The Birth of the Booze
Binge Drinking: why it’s all our fault, again
Nottingham has one of the highest concentrations of drinking venues in the UK, with over three hundred within a square mile of the city centre. According to the BBC, tens of thousands of drinkers go out of a Saturday night, spending over a million pounds. Nottingham has played a defining role in the drinking economy of England thanks to the proposal of a new nightclub/bar in 1996, Liberty’s.
The liquor licensing laws in the UK at the time, was pretty much based on the principle of ‘need’. A magistrate could reject an application on the grounds that the area did not require or need another drinking establishment. The Home Office had considered ditching this principle a couple of times since the 1970s, because it was anti-competitive: the only thing that stopped them was fears for public safety. Thanks to a few alleged back-handers from the more-than-wealthy alcohol trade and a somewhat questionable Tory government the decision was made that the principle of need should no longer be a factor in licensing decisions.

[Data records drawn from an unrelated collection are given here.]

/-- The CTRL and the record that cannot be read, the context that ends, the misaligned record, and those that can be read. -/
theorem witness_record_reads :
    (let s := chaining 1 aMove 0 0 1
     errorOf (s.bteRead chainRights 0x30008 8) = some (.loc, 0x30008) ∧ (0x1004 : Word).toNat % 8 ≠ 0 ∧
     (s.bteRead chainRights 0x1008 8).toOption = some (bytesOfNat 8 (1 + 6 * 2 ^ 32)) ∧ natOfBytes (bytesOfNat 8 (1 + 6 * 2 ^ 32)) % 2 = 1 ∧
     (s.bteRead chainRights 0x2FFE8 8).toOption.isSome = true ∧ errorOf (s.resolveRead chainRights 0x2FFE0 64) = some (.loc, 0x30000) ∧
     (s.resolveRead chainRights 0x1000 64).toOption = some (ks 0x1000 64) ∧ (s.ctx chainRights.cid).ending = false) ∧
    (({ chaining 1 aMove 0 0 1 with sec := { m0.sec with contexts := [{ (m0.ctx 0) with cid := chainRights.cid, ending := true }] } } : State).ctx
      chainRights.cid).ending = true := by decide +kernel
/-- A fault in each field; a destination, a record and a barrier out of reach; a barrier with room for the beat, and with none. -/
theorem witness_record_checks :
    ((List.range 5).all fun i => fieldAt (([moving 33 0 0 8 0, moving 17 0 0 8 0, moving 1 0 0 (2 ^ 32 + 1) 0, moving 1 0 0 8 8,
      (aMove.set 48 1)].getD i [])) 8 4 % 2 == 1) = true ∧ fieldAt (aMove.set 48 1) 48 16 ≠ 0 ∧ fieldAt aMove 48 16 = 0 ∧ fieldAt aMove 8 4 / 32 = 0 ∧
    (let s := chaining 1 aMove 0 0 1
     errorOf (s.checkCopy chainRights [(0x1400, 8)] [(0x30000, 8)]) = some (.loc, 0x30000) ∧
     errorOf (s.checkCopy chainRights [] [(0x30000, 8)]) = some (.loc, 0x30000) ∧ (s.checkCopy chainRights [] [(0x1500, 8)]).toOption = some ([], [ks 0x1500 8]) ∧
     errorOf (s.resolveAll chainRights .store 0x2FFE0 64) = some (.loc, 0x30000) ∧ (s.resolveAll chainRights .store 0x1000 64).toOption.isSome = true ∧
     errorOf (s.resolveAll chainRights .atomic 0x30000 16) = some (.loc, 0x30000) ∧
     (s.resolveAll chainRights .atomic 0x1600 16).toOption = some (ks 0x1600 16) ∧ s.firstPoison [(0x1600, 16)] [ks 0x1600 16] = none ∧
     (ks 0x1600 16).all (fun k => !inRegs k) = true ∧ beatsOf 0x1500 8 = 1 ∧ s.barRoom chainRights 0x1600 1 = true) ∧
    (∀ ph ∈ [1, 4], (chaining ph aMove (2 ^ 32 - 1) 0 1).barRoom chainRights 0x1600 1 = false ∧
      ((chaining ph aMove 0 0 1).channel 5).op.bind (chaining ph aMove 0 0 1).op? = some { request 0 0 with body := .bte 5 0x1800 0x1000 true 0 }) ∧
    ((chaining 4 aMove 0 0 1).op? 0).map (fun o => (o.chan, o.isCopy, o.ring)) = some (5, false, 0x1800) := by decide +kernel
/-- The ring: an entry with room, a full one, a header out of range, and an entry that cannot be written. -/
theorem witness_entry_ring :
    (∀ e ∈ [(0, 1), (2 ^ 32 - 1, 1), (0, 0)], let s := chaining 3 aMove 0 e.1 e.2
      (s.bteRead chainRights 0x1818 4).toOption = some (bytesOfNat 4 e.1) ∧
      (s.bteRead chainRights 0x1800 32).toOption = some (bytesOfNat 8 0x1900 ++ bytesOfNat 8 e.2 ++ bytesOfNat 8 1 ++ bytesOfNat 8 e.1)) ∧
    (1 + 2 ^ 32 - 0) % 2 ^ 32 ≠ 2 ^ 1 ∧ (1 + 2 ^ 32 - (2 ^ 32 - 1)) % 2 ^ 32 = 2 ^ 1 ∧
    errorOf ((chaining 3 aMove 0 0 1).bteRead chainRights 0x30018 4) = some (.loc, 0x30018) ∧
    errorOf ((chaining 3 aMove 0 0 1).bteRead chainRights 0x2FFE4 32) = some (.loc, 0x30000) ∧
    ((chaining 3 aMove 0 0 1).resolveAll chainRights .store 0x1920 32).toOption = some (ks 0x1920 32) ∧
    errorOf ((chaining 3 aMove 0 0 1).resolveAll chainRights .store 0x30000 32) = some (.loc, 0x30000) ∧
    ((chaining 3 aMove 0 0 1).resolveAll chainRights .load 0x1818 4).toOption = some (ks 0x1818 4) ∧
    ((chaining 3 aMove 0 0 1).resolveAll chainRights .store 0x1810 4).toOption = some (ks 0x1810 4) ∧
    (ks 0x1920 32 ++ ks 0x1810 4).all (fun k => !inRegs k) = true := by decide +kernel
theorem witness_chain_state : (chaining 2 aMove 0 0 1).memWf ∧ Resident (chaining 2 aMove 0 0 1) (.thread 5) 0 := by
  refine ⟨rfl, rfl, .inr ⟨th5, rfl, ?_, rfl, rfl, rfl⟩⟩; decide +kernel
/-- R253: a chain that ends its one record with RING leaves an entry and PROD past it, and the channel idle. -/
theorem test_chain_ring :
    after (.bteRecordLanded 5) (chaining 2 (moving 3 0x1400 0x1500 8 0) 0 0 1) (fun t =>
      t.mem.read (localKey 0 0x1920) 12 == [6, 0, 0, 0, 0, 3, 0, 0, 8, 0, 0, 0] && t.mem.get (localKey 0 0x1810) == 2 &&
        t.mem.get (localKey 0 0x1008) == 2 && (t.channel 5).recAdr == 0) = true := by decide +kernel
/-- R149, R151, R256: the record's beat lands at its barrier and ARRIVE arrives there. -/
theorem test_chain_arrives :
    after (.bteRecordLanded 5) (chaining 2 (moving 17 0x1400 0x1500 8 0x1600) 1 0 1) (fun t =>
      t.mem.read (localKey 0 0x1600) 9 == [7, 0, 0, 0, 2, 0, 1, 0, 0]) = true := by decide +kernel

Notts Police were dead against the opening of Liberty’s, citing reams of statistics regarding drink-related public order problems, violence and hospital admittances. Thanks to a squadron of top-notch lawyers, however, Liberty’s license was granted. What had been a routine licensing application for a new bar became a landmark case which opened the floodgates for many more bars and clubs across the country, gaining licenses for empty banks, cinemas and even churches. Local authorities did not stand a chance at matching the legal teams and money that the drinks industry had at their disposal.
When the police appealed against the licencing of Liberty’s, the judge turned them down, predicting that the place would make “a positive contribution to law and order and to the public good”. Liberty’s is currently shuttered up. The last time it was in the news, someone had bitten someone else’s nose off in there.